◆ What this task involves ◆
Please filter the data below down to the lines holding the string "replies".

Saved data entries
- - - - -

theorem sparePairBooted_of_image {s : State} (h : s.bit R.cpPair 0 = true) {aOk bOk image : Bool}
    (hi : bootImage (s.bit R.cpBoot 0) aOk bOk = some image) : ∃ t, sparePairBooted aOk bOk s = t ∧ t.bit R.cpPair 31 = true ∧
      t.bit R.cpPair 0 = false ∧ (t.bit R.mqState 29 = ! s.bit R.mqState 29) ∧ t.runningImage = image ∧ t.mqMode = 0 ∧ t.mqEn = false ∧
      t.reg R.mqPending = 0 ∧ t.mq.cur = none ∧ t.mq.replies = [] ∧ t.evac = none ∧ t.record.pair = boolBit (! s.bit R.mqState 29) ∧
      t.tasks = s.tasks ∧ s.sameMem t := by
  have hact := sparePairBooted_eq h aOk bOk
  rw [hi] at hact
  dsimp only at hact
  generalize (! s.bit R.mqState 29) = pair at hact ⊢
  obtain ⟨⟨⟨g1, e1⟩, -⟩, h31, h0⟩ := s.pairTaken_spec
  generalize s.pairTaken = u at hact e1 h31 h0
  obtain ⟨⟨g2, e2⟩, k2⟩ := u.cancelEvac_spec
  generalize u.cancelEvac = v at hact e2 k2
  obtain ⟨w29, w28, w30⟩ := pairWord_fields pair image
  generalize pairWord pair image = w at hact w29 w28 w30
  obtain ⟨⟨⟨g3, e3⟩, k3⟩, hstate, hcfg, hpend⟩ := v.queueOff_spec w
  generalize v.queueOff w = x at hact e3 k3 hstate hcfg hpend
  generalize hy : x.queueAnew s.mq.retire = y at hact
  have hyreg : ∀ o, y.reg o = x.reg o := by
    rw [← hy]
    exact State.reg_of_regs_eq rfl
  have hyf : y.mq.cur = none ∧ y.mq.replies = [] ∧ y.evac = none ∧ y.tasks = s.tasks ∧ s.sameMem y := by
    rw [← hy, e3, e2, e1]
    exact ⟨rfl, rfl, rfl, rfl, fun _ => rfl⟩
  obtain ⟨hcur, hrep, hev, htasks, hmem⟩ := hyf
  obtain ⟨⟨g4, n, d, e4⟩, k4⟩ := y.changeRecord_spec (fun r => { r with pair := boolBit pair })
  generalize y.changeRecord (fun r => { r with pair := boolBit pair }) = t at hact e4 k4
  have hsame : y.sameMem t := State.sameMem_of_mem (by rw [e4]) (by rw [e4])
  have htreg : ∀ o, o ≠ R.cpRecord → t.reg o = x.reg o := fun o ho => (k4 o (by simpa using ho)).trans (hyreg o)
  have hpair : t.reg R.cpPair = u.reg R.cpPair :=
    (htreg _ (by decide)).trans ((k3 _ (by decide)).trans (k2 _ (by decide) (by decide)))
  have hmq : t.reg R.mqState = w := (htreg _ (by decide)).trans hstate
  refine ⟨t, hact, (State.bit_congr hpair 31).trans h31, (State.bit_congr hpair 0).trans h0, ?_, ?_, ?_,
    (State.bit_congr (htreg _ (by decide)) 31).trans hcfg, (htreg _ (by decide)).trans hpend, ?_, ?_, ?_, ?_, ?_, hmem.trans hsame⟩
  · rw [State.bit_eq, hmq]
    exact w29
  · unfold State.runningImage
    rw [State.bit_eq, hmq]
    exact w28
  · unfold State.mqMode State.fld
    rw [hmq]
    exact w30
  all_goals rw [e4]
  · exact hcur
  · exact hrep
  · exact hev
  · exact htasks

theorem sparePairBooted_of_none {s : State} (h : s.bit R.cpPair 0 = true) {aOk bOk : Bool} (hi : bootImage (s.bit R.cpBoot 0) aOk bOk = none) :
    ∃ t, sparePairBooted aOk bOk s = t ∧ t.bit R.pwStatus 28 = true ∧ s.onlyRegs t [R.cpPair, R.pwStatus] := by
  have hact := sparePairBooted_eq h aOk bOk
  rw [hi] at hact
  dsimp only at hact
  have hset := s.pairTaken_spec.1.mono (k := [R.cpPair, R.pwStatus]) (by simp)
  generalize s.pairTaken = u at hact hset
  exact ⟨_, hact, u.bit_setBit_self _ 28 _ (by decide), (hset.trans ((u.setsRegs_setBit R.pwStatus 28 true).mono (by simp))).onlyRegs⟩

theorem sparePairBooted_of_not {s : State} (h : s.bit R.cpPair 0 = false) (aOk bOk : Bool) : sparePairBooted aOk bOk s = s :=
  if_pos (by rw [h]; rfl)

/-! Record writes. -/

/-- A copy of the record in flash. -/
def State.flashCopy (s : State) (b : Bool) : Option RepairRecord := if b then s.flash1 else s.flash0

theorem State.putCopy_spec (s : State) (c : Bool) (r : Option RepairRecord) :
    (∃ a b, s.putCopy c r = { s with flash0 := a, flash1 := b }) ∧ (s.putCopy c r).flashCopy c = r ∧
    (s.putCopy c r).flashCopy (! c) = s.flashCopy (! c) := by
  cases c with
  | true => exact ⟨⟨_, _, rfl⟩, rfl, rfl⟩
  | false => exact ⟨⟨_, _, rfl⟩, rfl, rfl⟩

theorem State.flashCopy_congr {s t : State} (h0 : t.flash0 = s.flash0) (h1 : t.flash1 = s.flash1) (b : Bool) : t.flashCopy b = s.flashCopy b := by
  unfold State.flashCopy
  rw [h0, h1]

/-- A copy that reads back is the copy in use. -/
def State.copyRegsOf (s : State) (c : Bool) (r : RepairRecord) : State :=
  ((s.setBit R.cpRecord 28 c).setBit R.cpRecord 31 true).setReg R.cpRecordSeq r.seq

/-- The write has ended. -/
def State.writeOver (s : State) (d : RepairRecord) : State := ({ s with record := d, recordWrite := none } : State).setBit R.cpRecord 27 false

/-- A write that has been read back. -/
def State.writeEnded (s : State) (r : RepairRecord) (ok : Bool) : State :=
  if ok then ((s.putCopy s.recordTarget (some r)).copyRegsOf s.recordTarget r).writeOver { s.record with seq := r.seq }
  else ((s.putCopy s.recordTarget none).hwSet R.cpRecord 29).writeOver s.record

theorem recordWritten_eq {s : State} {r : RepairRecord} (h : s.recordWrite = some r) (ok : Bool) : recordWritten ok s =
    if (((s.writeEnded r ok).releaseEvac r).releaseRetire r).recordDirty then
      (((s.writeEnded r ok).releaseEvac r).releaseRetire r).startRecordWrite
    else ((s.writeEnded r ok).releaseEvac r).releaseRetire r := by
  have hkeep : ((s.putCopy s.recordTarget none).hwSet R.cpRecord 29).record = s.record := by
    unfold State.putCopy
    split <;> rfl
  unfold recordWritten State.writeEnded State.copyRegsOf State.writeOver
  rw [h]
  cases ok with
  | true => simp only [if_true]
  | false => simp only [Bool.false_eq_true, if_false, ← hkeep]

theorem State.writeOver_spec (s : State) (d : RepairRecord) : (∃ g, s.writeOver d = { s with regs := g, record := d, recordWrite := none }) ∧
    (s.writeOver d).bit R.cpRecord 27 = false ∧ (∀ i, i < 27 ∨ 27 < i → (s.writeOver d).bit R.cpRecord i = s.bit R.cpRecord i) ∧
    ∀ o, o ≠ R.cpRecord → (s.writeOver d).reg o = s.reg o := by
  have hreg : ∀ o, ({ s with record := d, recordWrite := none } : State).reg o = s.reg o := State.reg_of_regs_eq rfl
  unfold State.writeOver
  generalize hu : ({ s with record := d, recordWrite := none } : State) = u at hreg ⊢
  obtain ⟨g, hg⟩ := (u.setsRegs_setBit R.cpRecord 27 false).1
  refine ⟨⟨g, by rw [hg, ← hu]⟩, u.bit_setBit_self _ 27 _ (by decide), fun i hi => ?_, fun o ho => (u.reg_setBit_ne 27 false ho).trans (hreg o)⟩
  exact (u.bit_setBit_other R.cpRecord (i := 27) (j := i) false (by omega)).trans (State.bit_congr (hreg _) i)

theorem State.copyRegsOf_spec (s : State) (c : Bool) (r : RepairRecord) : (∃ g, s.copyRegsOf c r = { s with regs := g }) ∧
    (s.copyRegsOf c r).bit R.cpRecord 31 = true ∧ (s.copyRegsOf c r).bit R.cpRecord 28 = c ∧ (s.copyRegsOf c r).reg R.cpRecordSeq = r.seq := by
  have h28 := s.bit_setBit_self R.cpRecord 28 c (by decide)
  obtain ⟨g1, e1⟩ := (s.setsRegs_setBit R.cpRecord 28 c).1
  unfold State.copyRegsOf
  generalize s.setBit R.cpRecord 28 c = u at h28 e1 ⊢
  have h31 := u.bit_setBit_self R.cpRecord 31 true (by decide)
  have h28' := (u.bit_setBit_other R.cpRecord (i := 31) (j := 28) true (by decide)).trans h28
  obtain ⟨g2, e2⟩ := (u.setsRegs_setBit R.cpRecord 31 true).1
  generalize u.setBit R.cpRecord 31 true = v at h31 h28' e2 ⊢
  have hne := v.reg_setReg_ne (off := R.cpRecordSeq) (o := R.cpRecord) r.seq (by decide)
  have hself := v.reg_setReg_self R.cpRecordSeq r.seq
  obtain ⟨g3, e3⟩ := v.setReg_shape R.cpRecordSeq r.seq
  exact ⟨⟨g3, by rw [e3, e2, e1]⟩, (State.bit_congr hne 31).trans h31, (State.bit_congr hne 28).trans h28', hself⟩

/-- A write that reads back. -/
theorem State.writeEnded_ok (s : State) (r : RepairRecord) : ∃ t, s.writeEnded r true = t ∧ t.flashCopy s.recordTarget = some r ∧
    t.flashCopy (! s.recordTarget) = s.flashCopy (! s.recordTarget) ∧ t.bit R.cpRecord 31 = true ∧ t.bit R.cpRecord 28 = s.recordTarget ∧
    t.reg R.cpRecordSeq = r.seq ∧ t.recordWrite = none ∧ t.bit R.cpRecord 27 = false ∧ t.recordDirty = s.recordDirty ∧
    t.record.seq = r.seq := by
  have hact : s.writeEnded r true = ((s.putCopy s.recordTarget (some r)).copyRegsOf s.recordTarget r).writeOver { s.record with seq := r.seq } :=
    if_pos rfl
  rw [hact]
  generalize s.recordTarget = c
  obtain ⟨⟨a, b, e1⟩, hin, hout⟩ := s.putCopy_spec c (some r)
  generalize s.putCopy c (some r) = u at e1 hin hout ⊢
  obtain ⟨⟨g, e2⟩, h31, h28, hseq⟩ := u.copyRegsOf_spec c r
  generalize u.copyRegsOf c r = v at e2 h31 h28 hseq ⊢
  obtain ⟨⟨g', e3⟩, h27, hbits, hregs⟩ := v.writeOver_spec { s.record with seq := r.seq }
  generalize v.writeOver { s.record with seq := r.seq } = t at e3 h27 hbits hregs ⊢
  have hflash : ∀ k, t.flashCopy k = u.flashCopy k := State.flashCopy_congr (by rw [e3, e2]) (by rw [e3, e2])
  refine ⟨t, rfl, (hflash _).trans hin, (hflash _).trans hout, (hbits 31 (.inr (by decide))).trans h31, (hbits 28 (.inr (by decide))).trans h28,
    (hregs _ (by decide)).trans hseq, by rw [e3], h27, ?_, by rw [e3]⟩
  rw [e3, e2, e1]

/-- A write whose read-back differs. -/
theorem State.writeEnded_bad (s : State) (r : RepairRecord) : ∃ t, s.writeEnded r false = t ∧ t.flashCopy s.recordTarget = none ∧
    t.flashCopy (! s.recordTarget) = s.flashCopy (! s.recordTarget) ∧ t.bit R.cpRecord 29 = true ∧ t.recordWrite = none ∧
    t.bit R.cpRecord 27 = false ∧ t.recordDirty = s.recordDirty := by
  have hact : s.writeEnded r false = ((s.putCopy s.recordTarget none).hwSet R.cpRecord 29).writeOver s.record := if_neg (by decide)
  rw [hact]
  generalize s.recordTarget = c
  obtain ⟨⟨a, b, e1⟩, hin, hout⟩ := s.putCopy_spec c none
  generalize s.putCopy c none = u at e1 hin hout ⊢
  have h29 := u.bit_hwSet_self R.cpRecord 29 (by decide)
  obtain ⟨g, n, e2⟩ : ∃ g n, u.hwSet R.cpRecord 29 = { u with regs := g, now := n } := ⟨_, _, rfl⟩
  generalize u.hwSet R.cpRecord 29 = v at e2 h29 ⊢
  obtain ⟨⟨g', e3⟩, h27, hbits, -⟩ := v.writeOver_spec s.record
  generalize v.writeOver s.record = t at e3 h27 hbits ⊢
  have hflash : ∀ k, t.flashCopy k = u.flashCopy k := State.flashCopy_congr (by rw [e3, e2]) (by rw [e3, e2])
  refine ⟨t, rfl, (hflash _).trans hin, (hflash _).trans hout, (hbits 29 (.inr (by decide))).trans h29, by rw [e3], h27, ?_⟩
  rw [e3, e2, e1]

- - - - -

◆ Response area ◆
      t.reg R.mqPending = 0 ∧ t.mq.cur = none ∧ t.mq.replies = [] ∧ t.evac = none ∧ t.record.pair = boolBit (! s.bit R.mqState 29) ∧
  have hyf : y.mq.cur = none ∧ y.mq.replies = [] ∧ y.evac = none ∧ y.tasks = s.tasks ∧ s.sameMem y := by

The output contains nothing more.